Here’s the easy part: once again, a Tamara Jenkins movie gives a phenomenally talented actress the chance to bite into a part that’s rich, complicated, and (one imagines) a challenge to pull off. Kathryn Hahn has been one of our best actresses, in TV and in movies, for years now, but Private Life puts her in another ballpark altogether. Hahn and Paul Giamatti play Rachel and Richard, a married couple, writers, clinging to their life in the East Village of New York and trying like hell to have a baby. Emphasis on hell, actually. The film opens with Richard stabbing Rachel in the ass with a needle full of hormones, and the agonizing processes and demoralizing failures just keep going from there. As does the money, by the thousands, out of their bank account. You’ve likely heard of what a nightmare infertility can be for a couple looking to conceive, but Private Life puts you right down in the foxhole with these two. With every bad test result and failed procedure and dead-end adoption avenue, it’s like watching a couple endure emotional warfare; sometimes they’re on the same side, and sometimes they’re not. At their wits end, after being told that Rachel’s eggs are not viable, is to turn to an egg donor. Which is right when their step-niece — Richard’s brother’s step-daughter, Sadie, played by Kayli Carter — emerges in their lives.

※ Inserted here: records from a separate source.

-- ==== Sys2Proof/Laws/KeepsPealCmds.lean ====
section
/-! SUPPORT. Laws/KeepsPealCmds.lean: what the operations of Machine/PealCmds.lean keep. -/
namespace Sys2Proof.Machine

set_option linter.unusedSimpArgs false
set_option linter.unusedTactic false
set_option linter.unreachableTactic false

theorem takeIn_keeps {s0 : State} (c : Cell) (s : State) (hs : Keeps s0 s) : KeepsP s0 (takeIn c s) := by
  unfold takeIn
  repeat' first
    | with_reducible assumption
    | with_reducible refine KeepsP.ite (fun _ => ?_) (fun _ => ?_)
    | simp only [keepsP_mk]
    | with_reducible refine Keeps.ite (fun _ => ?_) (fun _ => ?_)
    | with_reducible refine foldl_keeps _ _ ?_ (fun _ _ h => ?_)
    | with_reducible refine foldl_pair_keeps _ _ _ ?_ (fun _ _ h => ?_)
    | with_reducible refine State.modBlock_keeps _ _ _ ?_
    | simp only [keeps_set_lanes, keeps_set_ports, keeps_set_blocks, keeps_set_sched, keeps_set_fabric, keeps_set_lasts, keeps_set_host, keeps_set_logs, keeps_set_chip, keeps_set_ctl, keeps_set_time, keeps_set_twin, keeps_set_peals, keeps_set_spine, keeps_set_circ, keeps_set_chans]
    | refine KeepsP.get (by with_reducible assumption) ?_
    | refine KeepsT.get (by with_reducible assumption) ?_
    | simp only [keeps_snd_snd]
    | simp only [keeps_snd]
    | simp only [keepsP_mk]
    | with_reducible refine KeepsP.ite (fun _ => ?_) (fun _ => ?_)
    | split

theorem sendEcho_keeps {s0 : State} (p : ℕ) (m : ℕ) (s : State) (hs : Keeps s0 s) : Keeps s0 (sendEcho p m s) := by
  unfold sendEcho
  repeat' first
    | with_reducible assumption
    | with_reducible refine Keeps.ite (fun _ => ?_) (fun _ => ?_)
    | with_reducible refine foldl_keeps _ _ ?_ (fun _ _ h => ?_)
    | with_reducible refine foldl_pair_keeps _ _ _ ?_ (fun _ _ h => ?_)
    | with_reducible refine sendCell_keeps _ _ _ ?_
    | with_reducible refine State.modPeal_keeps _ _ _ ?_

theorem countMark_keeps {s0 : State} (p : ℕ) (m : ℕ) (c : Cell) (s : State) (hs : Keeps s0 s) : Keeps s0 (countMark p m c s) := by
  unfold countMark
  repeat' first
    | with_reducible assumption
    | with_reducible refine Keeps.ite (fun _ => ?_) (fun _ => ?_)
    | with_reducible refine foldl_keeps _ _ ?_ (fun _ _ h => ?_)
    | with_reducible refine foldl_pair_keeps _ _ _ ?_ (fun _ _ h => ?_)
    | with_reducible refine State.modPeal_keeps _ _ _ ?_
    | with_reducible refine sendEcho_keeps _ _ _ ?_

theorem execMarkEchoTimer_keeps {s0 : State} (peal : ℕ) (member : ℕ) (s : State) (hs : Keeps s0 s) : KeepsOut s0 (execMarkEchoTimer peal member s) := by
  unfold execMarkEchoTimer
  repeat' first
    | with_reducible refine KeepsOut.next ?_
    | exact KeepsOut.refused _
    | with_reducible assumption
    | with_reducible refine KeepsOut.ite (fun _ => ?_) (fun _ => ?_)
    | with_reducible refine Keeps.ite (fun _ => ?_) (fun _ => ?_)
    | with_reducible refine foldl_keeps _ _ ?_ (fun _ _ h => ?_)
    | with_reducible refine foldl_pair_keeps _ _ _ ?_ (fun _ _ h => ?_)
    | with_reducible refine sendEcho_keeps _ _ _ ?_

theorem rejectContrib_keeps {s0 : State} (c : Cell) (why : ℕ) (s : State) (hs : Keeps s0 s) : Keeps s0 (rejectContrib c why s) := by
  unfold rejectContrib
  repeat' first
    | with_reducible assumption
    | with_reducible refine Keeps.ite (fun _ => ?_) (fun _ => ?_)
    | with_reducible refine foldl_keeps _ _ ?_ (fun _ _ h => ?_)
    | with_reducible refine foldl_pair_keeps _ _ _ ?_ (fun _ _ h => ?_)
    | with_reducible refine bump_keeps _ _ _ _ ?_
    | with_reducible refine bumpPeal_keeps _ _ _ _ ?_
    | with_reducible refine sendWindow_keeps _ _ _ ?_
    | with_reducible refine voidSent_keeps _ _ _ ?_
    | simp only [keeps_set_lanes, keeps_set_ports, keeps_set_blocks, keeps_set_sched, keeps_set_fabric, keeps_set_lasts, keeps_set_host, keeps_set_logs, keeps_set_chip, keeps_set_ctl, keeps_set_time, keeps_set_twin, keeps_set_peals, keeps_set_spine, keeps_set_circ, keeps_set_chans]
    | refine KeepsP.get (by with_reducible assumption) ?_
    | refine KeepsT.get (by with_reducible assumption) ?_
    | simp only [keeps_snd_snd]
    | simp only [keeps_snd]
    | simp only [keepsP_mk]
    | with_reducible refine KeepsP.ite (fun _ => ?_) (fun _ => ?_)
    | split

Once Sadie enters the story, it feels like we’re on familiar ground with the movie. She’s in her mid-20s, adrift among her big ambitions (she’d love to be a writer and looks up to Rachel especially); a flake with a good heart and an adventurous spirit, which is pretty much exactly what Richard and Rachel are looking for. The trio’s dynamic is endearing; Richard and Rachel are the artistic, nurturing, “cool” parents she’s never had (Molly Shannon, playing Sadie’s mother, presents a caustic contrast). Conception has been hell thus far, but now’s the part in the movie with the funny morning sickness and the lamaze classes and Juno shouting “Thundercats goooooooooo!” to her loveable dad… right? Not quite. Private Life, which was inspired at least in part by Jenkins’ own experiences with fertility treatments, is less rosy and a bit more wise than that.

Rachel sees Sadie as her great hope, yes, and their relationship in particular is really fascinating, with intertwined strands of mentorship and love and need. But things don’t go smoothly, and you watch it just devastate Rachel. Hahn and Giamatti — looking as bedraggled as they ever have on screen — really get to dig into what a struggle like this does to a marriage. How it makes them teammates and co-conspirators while at the same time throwing countless wedges in between them.

If this all sounds like a major bummer, here’s where I should add that, while not filled with belly laughs, there’s a great, weary sense of humor to the film. These are good, smart, fun people, and you trust Jenkins not to just put them through the wringer for no reason. Private Life, like all of Jenkins’s movies, defies easy categorization. It’s a little funny, a little sad, a little serious, a little hopeful. It is, at its best, so warmly, recognizably human, with some great performances. It’s adult indie drama done at its highest level.